Activity — Find the line with "the area. -/" in the entries below, then reproduce it and every line after it down to and including the line with "indices in it. -/", exactly.
* * * *
-- ==== Sys2Proof/Machine/Checkpoint.lean ====
section
/-! DEFINITION. The copier, copy-before-write, the commit of a checkpoint and its step closure record
(11_twin_pairs R300 to R308; 09 R253). -/

namespace Sys2Proof.Machine

/-! ### Pages in copy order (R300) -/

/-- Page `n` of a checkpoint: its shard, and the page within it. -/
def shardPage : List Shard → Nat → Option (Shard × Nat)
  | [], _ => none
  | h :: r, n => if n < pagesOf h.bytes then some (h, n) else shardPage r (n - pagesOf h.bytes)

def shardPages (hs : List Shard) : Nat := (hs.map fun h => pagesOf h.bytes).sum

/-- The shards of the checkpoint in copy, in its generation of the area. -/
def Copying.shards (k : Copying) : List Shard := k.capt.shards (genOf k.capt.cfg.set.gens k.slotB)

/-- Pages at or above the copier's place that are still pending. -/
def Copying.nextPending (k : Copying) : Option Nat :=
  let n := shardPages k.shards
  (List.range (k.early.length + 1)).findSome? fun i =>
    let p := k.next + i
    if p < n && (!k.early.contains p || k.heldPages.contains p) then some p else none

/-- Granules of a page behind an interface for which `f` holds, as indices in it. -/
def State.pageBehind (s : State) (c : Nat) (pg : Nat) (f : Place → Nat → Bool) : List Nat :=
  if s.mem.inReset.isEmpty && s.mem.isolated.isEmpty then []
  else match (s.ctx c).pageSpot pg with
    | some (pl, o) => (List.range 1024).filter fun g => f pl (o + 64 * g)
    | none => []

/-- A page goes to the snapshot area with its poison; addresses of its poisoned granules are kept (R300,
R306). -/
def State.copyPage (s : State) (c : Nat) (k : Copying) (n : Nat) : State × List U64 :=
  match shardPage k.shards n with
  | none => (s, [])
  | some (h, pg) =>
    let d := k.capt.page h pg
    -- what is read behind an isolated interface counts as poison (R425)
    let bad := d.2 ++ s.pageBehind c n s.isolatedAt
    let base := if h.kind = 0 then h.index * 2 ^ 34 else 0x100000000000 + h.index * 2 ^ 36
    (s.areaWrite c k.buddy (h.at_ + pg * 65536) d.1 bad,
      bad.map fun g => BitVec.ofNat 64 (base + pg * 65536 + 64 * g))

def State.setCopy (s : State) (c : Nat) (k : Option Copying) : State :=
  s.updCtx c fun x => { x with ckpt := { x.ckpt with copying := k } }

/-- CHECKPOINT_PAGE_COPY: the copier moves a page, those in the fence buffer first (R300, R301). It waits for an
interface in reset (Table 15.7). -/
def execCheckpointPageCopy (c : Nat) (s : State) : Out :=
  done <| match (s.ctx c).ckpt.copying with
  | none => s
  | some k =>
    match k.fenced with
    | p :: r =>
      let d := s.copyPage c k p
      let s := d.1.setCopy c (some { k with fenced := r, bad := k.bad ++ d.2 })
      { s with mem := { s.mem with fenceUsed := s.mem.fenceUsed - 1 } }
    | [] =>
      match k.nextPending with
      | none => s
      | some p =>
        if !(s.pageBehind c p s.heldAt).isEmpty then s
        else
          -- a page whose write was held has been read already
          let s := if k.early.contains p then s else s.pageReads c p
          let k := (s.ctx c).ckpt.copying.getD k
          let d := s.copyPage c k p
          d.1.setCopy c (some { k with
            next := p + 1, heldPages := k.heldPages.filter (· != p), bad := k.bad ++ d.2 })

/-- COPY_BEFORE_WRITE: a write to a pending page waits while the page is copied into the fence buffer; with
the buffer full it is held (R300, R301). The write itself changes memory when it is made: R300 and R301 say that
the wait changes timing only. -/
def execCopyBeforeWrite (c page : Nat) (s : State) : Out :=
  done <| match (s.ctx c).ckpt.copying with
  | none => s
  | some k =>
    if k.next ≤ page && page < shardPages k.shards && !k.early.contains page then
      let room : Bool := s.mem.fenceUsed < 16384
      let s := s.pageReads c page
      let s := s.updCtx c fun x => { x with ckpt := { x.ckpt with copying := x.ckpt.copying.map fun k =>
        { k with
          early := k.early ++ [page]
          fenced := if room then k.fenced ++ [page] else k.fenced
          heldPages := if room then k.heldPages else k.heldPages ++ [page] } } }
      if room then { s with mem := { s.mem with fenceUsed := s.mem.fenceUsed + 1 } } else s
    else s

/-- HELD_WRITE_RESUME: a held write goes on once the fence buffer has room for its page (R301); a page that
the copier has moved holds none. -/
def execHeldWriteResume (c page : Nat) (s : State) : Out :=
  done <| match (s.ctx c).ckpt.copying with
  | none => s
  | some k =>
    if k.heldPages.contains page && s.mem.fenceUsed < 16384 then
      let s := s.setCopy c (some { k with heldPages := k.heldPages.filter (· != page), fenced := k.fenced ++ [page] })
      { s with mem := { s.mem with fenceUsed := s.mem.fenceUsed + 1 } }
    else s

/-! ### Commit (R306, R307) -/

/-- A checkpoint is abandoned for condition `cond` of R306, 5 standing for the missing key of R400; the previous valid
manifest stands. -/
def State.abandonCkpt (s : State) (c cond : Nat) : State :=
  match (s.ctx c).ckpt.copying with
  | none => s
  | some k =>
    let s := s.setCopy c none
    let s := { s with mem := { s.mem with fenceUsed := s.mem.fenceUsed - k.fenced.length } }
    let s := s.tellCopy
    let s := s.tell 0x0E (c :: cond :: (if cond = 2 then (k.bad.take 16).map BitVec.toNat else []))
    s.raise { event := 0x0E, ctx := c, unit := 0 }

/-- BUDDY frames of a context's area that the twin has not acknowledged. -/
def State.buddyPending (s : State) (c : Nat) : Bool :=
  let lo := s.buddyBase c
  let hi := lo + (s.ctx c).areaLen * 2 ^ 36
  s.twin.unsent fun n a _ => n = 0x01 && lo ≤ a.toNat && a.toNat < hi

/-- Every seal of step `n` of a couple has been compared (R306 condition 3). -/
def State.sealsAgreed (s : State) (c : Nat) (n : U64) : Bool :=
  let x := s.ctx c
  !x.openSteps.contains n && !x.sealsMine.any fun e => e.1 = n

/-- Every shard of the checkpoint lies in its area: without that room it is not copied (R306 condition 1). -/
def State.copyFits (s : State) (c : Nat) (k : Copying) : Bool :=
  k.shards.all fun h => h.at_ + 65536 * pagesOf h.bytes ≤ s.areaRoom c k.buddy * 2 ^ 36

/-- The offset of a slot in its area, its location table and its manifest (R307). -/
def Copying.slotAt (k : Copying) : Nat := if k.slotB then 0x80000 else 0
def Copying.table (k : Copying) : List Byte := k.shards.flatMap fun h => leBytes 8 h.at_

/-- Steps 2 and 3 of a commit: 0 in the commit word, then location table and manifest; the slot's closure is 256 zero bytes
until it has one (R307, R309). -/
def State.commitWrite (s : State) (c : Nat) (k : Copying) : State :=
  let o := k.slotAt
  let s := s.areaWrite c k.buddy o (zeros 8) []
  let s := s.areaWrite c k.buddy (o + 0x40) k.table []
  let s := s.areaWrite c k.buddy (o + 0x10000) (s.manifest c k.capt k.shards) []
  s.areaWrite c k.buddy (o + 0x70000) (zeros 256) []

/-- A byte range of a context's area: from its LOCAL units, or from what the twin has returned; with the poison of any byte. -/
def State.areaRead (s : State) (c : Nat) (buddy : Bool) (o n : Nat) : List Byte × Bool :=
  let at_ (i : Nat) : Option (Place × Nat) :=
    if buddy then some (.buddy, s.buddyBase c + o + i)
    else ((s.ctx c).localUnits[(o + i) >>> 36]?).map fun u => (Place.ddr, u * 2 ^ 36 + (o + i) % 2 ^ 36)
  let l := (List.range n).map at_
  (l.map fun p => match p with
    | some q => s.byteAt q.1 q.2
    | none => 0, l.any fun p => match p with
    | some q => s.bad q.1 q.2
    | none => true)

/-- What a commit reads back: the places of the location table and of the manifest (R307 step 4). -/
def State.backAt (s : State) (c : Nat) (k : Copying) : List (Nat × List Byte) :=
  [(k.slotAt + 0x40, k.table), (k.slotAt + 0x10000, s.manifest c k.capt k.shards)]

/-- Table and manifest have come back as they were written, unpoisoned. -/
def State.backOk (s : State) (c : Nat) (k : Copying) : Bool :=
  (s.backAt c k).all fun e => s.areaRead c k.buddy e.1 e.2.length = (e.2, false)

/-- Step 5 of a commit: the commit word, and the event to the host (R307). -/
def State.commitCkpt (s : State) (c : Nat) (k : Copying) : State :=
  let m := s.manifest c k.capt k.shards
  let word : U64 := (k.capt.step &&& 0x7FFFFFFFFFFFFFFF) ||| 0x8000000000000000
  let s := s.areaWrite c k.buddy k.slotAt (leBytes 8 word.toNat ++ zeros 8) []
  let slot : Slot :=
    { commit := word, location := 0, manifest := m, closure := [], capt := some k.capt, drained := false
      buddy := k.buddy }
  let s := s.updCtx c fun x => { x with ckpt := { x.ckpt.setSlot k.slotB slot with copying := none } }
  s.tellCopy.noticeCtx c 0x21 0 0 0 (leBytes 8 k.capt.step.toNat ++ [if k.slotB then 1 else 0])

/-- Asks the twin for pieces of its buddy region, offset and length; what was had of them before is forgotten. -/
def State.fetchFar (s : State) (l : List (Nat × Nat)) : State :=
  s.each l fun s e =>
    let hi := e.1 + e.2
    let s : State := { s with twin := { s.twin with
      inMem := SMap.clear s.twin.inMem e.1 hi, inPoison := SMap.clear s.twin.inPoison (e.1 / 64) ((hi + 63) / 64)
      inHave := s.twin.inHave.filter fun h => h.1 + h.2 ≤ e.1 || hi ≤ h.1 } }
    s.twinSend 0x02 (BitVec.ofNat 64 e.1) (leBytes 4 e.2) 0 none

/-- Every byte of a piece has come. -/
def State.cameFar (s : State) (e : Nat × Nat) : Bool :=
  e.2 ≤ ((s.twin.inHave.filter fun h => e.1 ≤ h.1 && h.1 + h.2 ≤ e.1 + e.2).map (·.2)).sum

/-- The next step of a commit: table and manifest are written, read back once the twin has them where the area is its
buddy region, and with what has come verified the commit word follows; bytes that differ are no copy, and the checkpoint is
abandoned (R306 condition 1, R307). -/
def State.commitStep (s : State) (c : Nat) (k : Copying) : State :=
  let far : List (Nat × Nat) := (s.backAt c k).map fun e => (s.buddyBase c + e.1, e.2.length)
  let judge (s : State) : State :=
    let u := (s.ctx c).localUnits
    let s := if k.buddy then s else s.findErrs .ddr fun a => u.contains (a >>> 36)
    if s.backOk c k then s.commitCkpt c k else s.abandonCkpt c 1
  if k.back = 0 then
    let s := s.commitWrite c k
    if k.buddy then s.setCopy c (some { k with back := 1 }) else judge s
  else if k.back = 1 then (s.fetchFar far).setCopy c (some { k with back := 2 })
  else if far.all s.cameFar then judge s
  else s

/-- The mode in which a checkpoint started still stands (R306 condition 4). -/
def State.modeStands (s : State) (k : Copying) : Bool := s.twin.mode = k.mode && (k.mode = 0 || s.twin.paired)

/-- Hokunuon holds the checkpoint key (R400, R405). -/
def State.canSign (s : State) : Bool := s.vault.valid && !s.aon.keysLost && s.aon.debugScope.isNone

/-- CHECKPOINT_COMMIT: once every page has been copied and acknowledged the checkpoint commits, for a buddy region in as
many commands as the link takes to write and read back; or one of the other conditions fails and it is abandoned (R306,
R307). -/
def execCheckpointCommit (c : Nat) (s : State) : Out :=
  done <| match (s.ctx c).ckpt.copying with
  | none => s
  | some k =>
    let ended := k.capt.step - 1
    let couple : Bool := s.twin.mode = 2 && k.capt.cfg.set.partner.isSome
    if !s.modeStands k then s.abandonCkpt c 4
    else if k.nextPending.isSome || !k.fenced.isEmpty || (k.buddy && s.buddyPending c) then s
    else if !s.copyFits c k then s.abandonCkpt c 1
    else if !s.canSign then s.abandonCkpt c 5
    else if !k.bad.isEmpty then s.abandonCkpt c 2
    else if couple && (k.uncompared || ((s.ctx c).noCompare && !s.sealsAgreed c ended)) then s.abandonCkpt c 3
    else if couple && !s.sealsAgreed c ended then s
    else s.commitStep c k

/-! ### The step closure record (R253, Table 9.9) -/

/-- The closure record of step `d.step` for a manifest, signed with the checkpoint key. -/
def closureRec (v : Vault) (d : StepData) (man : List Byte) : List Byte :=
  let b := leBytes 4 0x4D595343 ++ leBytes 2 1 ++ zeros 2 ++ leBytes 8 d.step.toNat ++ sha384 man
    ++ sha384 d.input ++ sha384 d.glog
  b ++ ecSigBytes v.ckpt.toNat b

/-- The slot whose checkpoint names a step that has ended, and that has no closure yet. -/
def CkptState.closable (k : CkptState) : Option (Bool × StepData) :=
  [false, true].findSome? fun b =>
    let z := k.slot b
    if z.valid && z.closure.isEmpty then
      (k.steps.find? fun d => d.ended && !d.void && d.step.toNat = manStep z.manifest).map fun d => (b, d)
    else none

/-- STEP_CLOSURE_WRITE (R253). -/
def execStepClosureWrite (c : Nat) (s : State) : Out :=
  let x := s.ctx c
  done <| match x.ckpt.closable with
  | none => s
  | some (b, d) =>
    if x.openSteps.contains d.step || !s.canSign then s
    else
      let z := x.ckpt.slot b
      let r := closureRec s.vault d z.manifest
      let s := s.areaWrite c z.buddy ((if b then 0x80000 else 0) + 0x70000) r []
      s.updCtx c fun x => { x with ckpt :=
        { x.ckpt.setSlot b { z with closure := r } with
          steps := x.ckpt.steps.filter fun e => d.step.toNat < e.step.toNat } }

end Sys2Proof.Machine
end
* * * *
Task result —
/-- The shards of the checkpoint in copy, in its generation of the area. -/
def Copying.shards (k : Copying) : List Shard := k.capt.shards (genOf k.capt.cfg.set.gens k.slotB)

/-- Pages at or above the copier's place that are still pending. -/
def Copying.nextPending (k : Copying) : Option Nat :=
  let n := shardPages k.shards
  (List.range (k.early.length + 1)).findSome? fun i =>
    let p := k.next + i
    if p < n && (!k.early.contains p || k.heldPages.contains p) then some p else none

/-- Granules of a page behind an interface for which `f` holds, as indices in it. -/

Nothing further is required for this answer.